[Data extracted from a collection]
▽

-- ==== Sys2Proof/Machine/Flags.lean ====
section
/-!
DEFINITION. The status register's bits (10_state.md R37) and every flag computation the spec gives: N and Z (R40),
the status byte as pushed and as pulled (R37, R38), add and subtract with carry in binary and decimal mode
(44_arithmetic.md R210 to R213), compare (R214), bit test (45_logic_shift.md R243), shifts and rotates (R244 to R247).
Functions here work on bytes: an operation takes P and gives a result with the P after it.
-/

namespace Sys2Proof.Machine

/-- The bits of P, `one` being bit 5 (10_state.md R37). -/
inductive Flag where
  | n | v | one | b | d | i | z | c
deriving DecidableEq, Repr

/-- The bit of P that a flag stands at (10_state.md R37). -/
def flagBit : Flag → Nat
  | .n => 7
  | .v => 6
  | .one => 5
  | .b => 4
  | .d => 3
  | .i => 2
  | .z => 1
  | .c => 0

/-- `P.f`. -/
def flagOf (p : Byte) (f : Flag) : Bool := p.getLsbD (flagBit f)

/-- The byte with only a flag's bit set. -/
def flagMask (f : Flag) : Byte := 1#8 <<< flagBit f

/-- `P.f <- on`. -/
def putFlag (p : Byte) (f : Flag) (on : Bool) : Byte :=
  if on then p ||| flagMask f else p &&& ~~~(flagMask f)

/-- `SetNZ(v)` of 10_state.md R40. -/
def setNZ (p v : Byte) : Byte := putFlag (putFlag p .z (v == 0)) .n (v.getLsbD 7)

/-- A whole byte written to P by reset, PLP or RTI: bit 4 stored as 0 and bit 5 as 1 (10_state.md R37, R38). -/
def storedStatus (v : Byte) : Byte := (v &&& 0xCF) ||| 0x20

/-- The copy of P that PHP and BRK push, with B = 1 and bit 5 = 1 (43_stack.md R201, 46_control.md R274). -/
def pushedStatus (p : Byte) : Byte := p ||| 0x30

/-- The carry flag as the number 0 or 1. -/
def carryIn (p : Byte) : Nat := (flagOf p .c).toNat

/-- ADC in binary mode (44_arithmetic.md R210): the result and P. -/
def adcBinary (a m p : Byte) : Byte × Byte :=
  let s := a.toNat + m.toNat + carryIn p
  let r := BitVec.ofNat 8 s
  let overflow := (~~~(a ^^^ m) &&& (a ^^^ r)).getLsbD 7
  (r, setNZ (putFlag (putFlag p .c (decide (s > 0xFF))) .v overflow) r)

/-- ADC in decimal mode (44_arithmetic.md R211): the result and P. -/
def adcDecimal (a m p : Byte) : Byte × Byte :=
  let al0 := (a &&& 0x0F).toNat + (m &&& 0x0F).toNat + carryIn p
  let al := if al0 ≥ 0x0A then (al0 + 0x06) % 16 + 0x10 else al0
  let s1 := (a &&& 0xF0).toNat + (m &&& 0xF0).toNat + al
  let s2 : Int := (a &&& 0xF0).toInt + (m &&& 0xF0).toInt + al
  let sum := if s1 ≥ 0xA0 then s1 + 0x60 else s1
  let negative := (BitVec.ofInt 8 s2).getLsbD 7
  let overflow := decide (s2 < -128 ∨ s2 > 127)
  let zero := BitVec.ofNat 8 (a.toNat + m.toNat + carryIn p) == 0
  (BitVec.ofNat 8 sum,
    putFlag (putFlag (putFlag (putFlag p .n negative) .v overflow) .c (decide (sum ≥ 0x100))) .z zero)

/-- ADC, binary or decimal by the D flag (44_arithmetic.md R210, R211). -/
def adc (a m p : Byte) : Byte × Byte := if flagOf p .d then adcDecimal a m p else adcBinary a m p

/-- The exact difference `a - M - (1 - c)` of 44_arithmetic.md R212. -/
def sbcDifference (a m p : Byte) : Int := (a.toNat : Int) - m.toNat - (1 - carryIn p)

/-- The flags of SBC, the same in both modes (44_arithmetic.md R212). -/
def sbcFlags (a m p : Byte) : Byte :=
  let d := sbcDifference a m p
  let r := BitVec.ofInt 8 d
  let overflow := ((a ^^^ m) &&& (a ^^^ r)).getLsbD 7
  setNZ (putFlag (putFlag p .c (decide (d ≥ 0))) .v overflow) r

/-- The accumulator result of SBC in decimal mode (44_arithmetic.md R213). -/
def sbcDecimalResult (a m p : Byte) : Byte :=
  let al0 : Int := ((a &&& 0x0F).toNat : Int) - (m &&& 0x0F).toNat + carryIn p - 1
  let al : Int := if al0 < 0 then (al0 - 0x06) % 16 - 0x10 else al0
  let s : Int := ((a &&& 0xF0).toNat : Int) - (m &&& 0xF0).toNat + al
  BitVec.ofInt 8 (if s < 0 then s - 0x60 else s)

/-- SBC, binary or decimal by the D flag (44_arithmetic.md R212, R213): the result and P. -/
def sbc (a m p : Byte) : Byte × Byte :=
  (if flagOf p .d then sbcDecimalResult a m p else BitVec.ofInt 8 (sbcDifference a m p), sbcFlags a m p)

/-- `Compare(r, M)` of 44_arithmetic.md R214: the P after it. -/
def compareFlags (r m p : Byte) : Byte :=
  let d : Int := (r.toNat : Int) - m.toNat
  setNZ (putFlag p .c (decide (d ≥ 0))) (BitVec.ofInt 8 d)

/-- The flags of BIT (45_logic_shift.md R243). -/
def bitFlags (a m p : Byte) : Byte :=
  putFlag (putFlag (putFlag p .z (a &&& m == 0)) .n (m.getLsbD 7)) .v (m.getLsbD 6)

/-- INC (44_arithmetic.md R218): the result and P. -/
def incByte (v p : Byte) : Byte × Byte := let r := v + 1; (r, setNZ p r)

/-- DEC (44_arithmetic.md R219): the result and P. -/
def decByte (v p : Byte) : Byte × Byte := let r := v - 1; (r, setNZ p r)

/-- ASL (45_logic_shift.md R244): the result and P. -/
def aslByte (v p : Byte) : Byte × Byte :=
  let r := v <<< 1
  (r, setNZ (putFlag p .c (v.getLsbD 7)) r)

/-- LSR (45_logic_shift.md R245): the result and P. -/
def lsrByte (v p : Byte) : Byte × Byte :=
  let r := v >>> 1
  (r, setNZ (putFlag p .c (v.getLsbD 0)) r)

/-- ROL (45_logic_shift.md R246): the result and P. -/
def rolByte (v p : Byte) : Byte × Byte :=
  let r := (v <<< 1) ||| BitVec.ofNat 8 (carryIn p)
  (r, setNZ (putFlag p .c (v.getLsbD 7)) r)

/-- ROR (45_logic_shift.md R247): the result and P. -/
def rorByte (v p : Byte) : Byte × Byte :=
  let r := (v >>> 1) ||| (BitVec.ofNat 8 (carryIn p) <<< 7)
  (r, setNZ (putFlag p .c (v.getLsbD 0)) r)

end Sys2Proof.Machine
end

△

[What the task asks] Print all the records precisely.

[Solution]
-- ==== Sys2Proof/Machine/Flags.lean ====
section
/-!
DEFINITION. The status register's bits (10_state.md R37) and every flag computation the spec gives: N and Z (R40),
the status byte as pushed and as pulled (R37, R38), add and subtract with carry in binary and decimal mode
(44_arithmetic.md R210 to R213), compare (R214), bit test (45_logic_shift.md R243), shifts and rotates (R244 to R247).
Functions here work on bytes: an operation takes P and gives a result with the P after it.
-/

namespace Sys2Proof.Machine

/-- The bits of P, `one` being bit 5 (10_state.md R37). -/
inductive Flag where
  | n | v | one | b | d | i | z | c
deriving DecidableEq, Repr

/-- The bit of P that a flag stands at (10_state.md R37). -/
def flagBit : Flag → Nat
  | .n => 7
  | .v => 6
  | .one => 5
  | .b => 4
  | .d => 3
  | .i => 2
  | .z => 1
  | .c => 0

/-- `P.f`. -/
def flagOf (p : Byte) (f : Flag) : Bool := p.getLsbD (flagBit f)

/-- The byte with only a flag's bit set. -/
def flagMask (f : Flag) : Byte := 1#8 <<< flagBit f

/-- `P.f <- on`. -/
def putFlag (p : Byte) (f : Flag) (on : Bool) : Byte :=
  if on then p ||| flagMask f else p &&& ~~~(flagMask f)

/-- `SetNZ(v)` of 10_state.md R40. -/
def setNZ (p v : Byte) : Byte := putFlag (putFlag p .z (v == 0)) .n (v.getLsbD 7)

/-- A whole byte written to P by reset, PLP or RTI: bit 4 stored as 0 and bit 5 as 1 (10_state.md R37, R38). -/
def storedStatus (v : Byte) : Byte := (v &&& 0xCF) ||| 0x20

/-- The copy of P that PHP and BRK push, with B = 1 and bit 5 = 1 (43_stack.md R201, 46_control.md R274). -/
def pushedStatus (p : Byte) : Byte := p ||| 0x30

/-- The carry flag as the number 0 or 1. -/
def carryIn (p : Byte) : Nat := (flagOf p .c).toNat

/-- ADC in binary mode (44_arithmetic.md R210): the result and P. -/
def adcBinary (a m p : Byte) : Byte × Byte :=
  let s := a.toNat + m.toNat + carryIn p
  let r := BitVec.ofNat 8 s
  let overflow := (~~~(a ^^^ m) &&& (a ^^^ r)).getLsbD 7
  (r, setNZ (putFlag (putFlag p .c (decide (s > 0xFF))) .v overflow) r)

/-- ADC in decimal mode (44_arithmetic.md R211): the result and P. -/
def adcDecimal (a m p : Byte) : Byte × Byte :=
  let al0 := (a &&& 0x0F).toNat + (m &&& 0x0F).toNat + carryIn p
  let al := if al0 ≥ 0x0A then (al0 + 0x06) % 16 + 0x10 else al0
  let s1 := (a &&& 0xF0).toNat + (m &&& 0xF0).toNat + al
  let s2 : Int := (a &&& 0xF0).toInt + (m &&& 0xF0).toInt + al
  let sum := if s1 ≥ 0xA0 then s1 + 0x60 else s1
  let negative := (BitVec.ofInt 8 s2).getLsbD 7
  let overflow := decide (s2 < -128 ∨ s2 > 127)
  let zero := BitVec.ofNat 8 (a.toNat + m.toNat + carryIn p) == 0
  (BitVec.ofNat 8 sum,
    putFlag (putFlag (putFlag (putFlag p .n negative) .v overflow) .c (decide (sum ≥ 0x100))) .z zero)

/-- ADC, binary or decimal by the D flag (44_arithmetic.md R210, R211). -/
def adc (a m p : Byte) : Byte × Byte := if flagOf p .d then adcDecimal a m p else adcBinary a m p

/-- The exact difference `a - M - (1 - c)` of 44_arithmetic.md R212. -/
def sbcDifference (a m p : Byte) : Int := (a.toNat : Int) - m.toNat - (1 - carryIn p)

/-- The flags of SBC, the same in both modes (44_arithmetic.md R212). -/
def sbcFlags (a m p : Byte) : Byte :=
  let d := sbcDifference a m p
  let r := BitVec.ofInt 8 d
  let overflow := ((a ^^^ m) &&& (a ^^^ r)).getLsbD 7
  setNZ (putFlag (putFlag p .c (decide (d ≥ 0))) .v overflow) r

/-- The accumulator result of SBC in decimal mode (44_arithmetic.md R213). -/
def sbcDecimalResult (a m p : Byte) : Byte :=
  let al0 : Int := ((a &&& 0x0F).toNat : Int) - (m &&& 0x0F).toNat + carryIn p - 1
  let al : Int := if al0 < 0 then (al0 - 0x06) % 16 - 0x10 else al0
  let s : Int := ((a &&& 0xF0).toNat : Int) - (m &&& 0xF0).toNat + al
  BitVec.ofInt 8 (if s < 0 then s - 0x60 else s)

/-- SBC, binary or decimal by the D flag (44_arithmetic.md R212, R213): the result and P. -/
def sbc (a m p : Byte) : Byte × Byte :=
  (if flagOf p .d then sbcDecimalResult a m p else BitVec.ofInt 8 (sbcDifference a m p), sbcFlags a m p)

/-- `Compare(r, M)` of 44_arithmetic.md R214: the P after it. -/
def compareFlags (r m p : Byte) : Byte :=
  let d : Int := (r.toNat : Int) - m.toNat
  setNZ (putFlag p .c (decide (d ≥ 0))) (BitVec.ofInt 8 d)

/-- The flags of BIT (45_logic_shift.md R243). -/
def bitFlags (a m p : Byte) : Byte :=
  putFlag (putFlag (putFlag p .z (a &&& m == 0)) .n (m.getLsbD 7)) .v (m.getLsbD 6)

/-- INC (44_arithmetic.md R218): the result and P. -/
def incByte (v p : Byte) : Byte × Byte := let r := v + 1; (r, setNZ p r)

/-- DEC (44_arithmetic.md R219): the result and P. -/
def decByte (v p : Byte) : Byte × Byte := let r := v - 1; (r, setNZ p r)

/-- ASL (45_logic_shift.md R244): the result and P. -/
def aslByte (v p : Byte) : Byte × Byte :=
  let r := v <<< 1
  (r, setNZ (putFlag p .c (v.getLsbD 7)) r)

/-- LSR (45_logic_shift.md R245): the result and P. -/
def lsrByte (v p : Byte) : Byte × Byte :=
  let r := v >>> 1
  (r, setNZ (putFlag p .c (v.getLsbD 0)) r)

/-- ROL (45_logic_shift.md R246): the result and P. -/
def rolByte (v p : Byte) : Byte × Byte :=
  let r := (v <<< 1) ||| BitVec.ofNat 8 (carryIn p)
  (r, setNZ (putFlag p .c (v.getLsbD 7)) r)

/-- ROR (45_logic_shift.md R247): the result and P. -/
def rorByte (v p : Byte) : Byte × Byte :=
  let r := (v >>> 1) ||| (BitVec.ofNat 8 (carryIn p) <<< 7)
  (r, setNZ (putFlag p .c (v.getLsbD 0)) r)

end Sys2Proof.Machine
end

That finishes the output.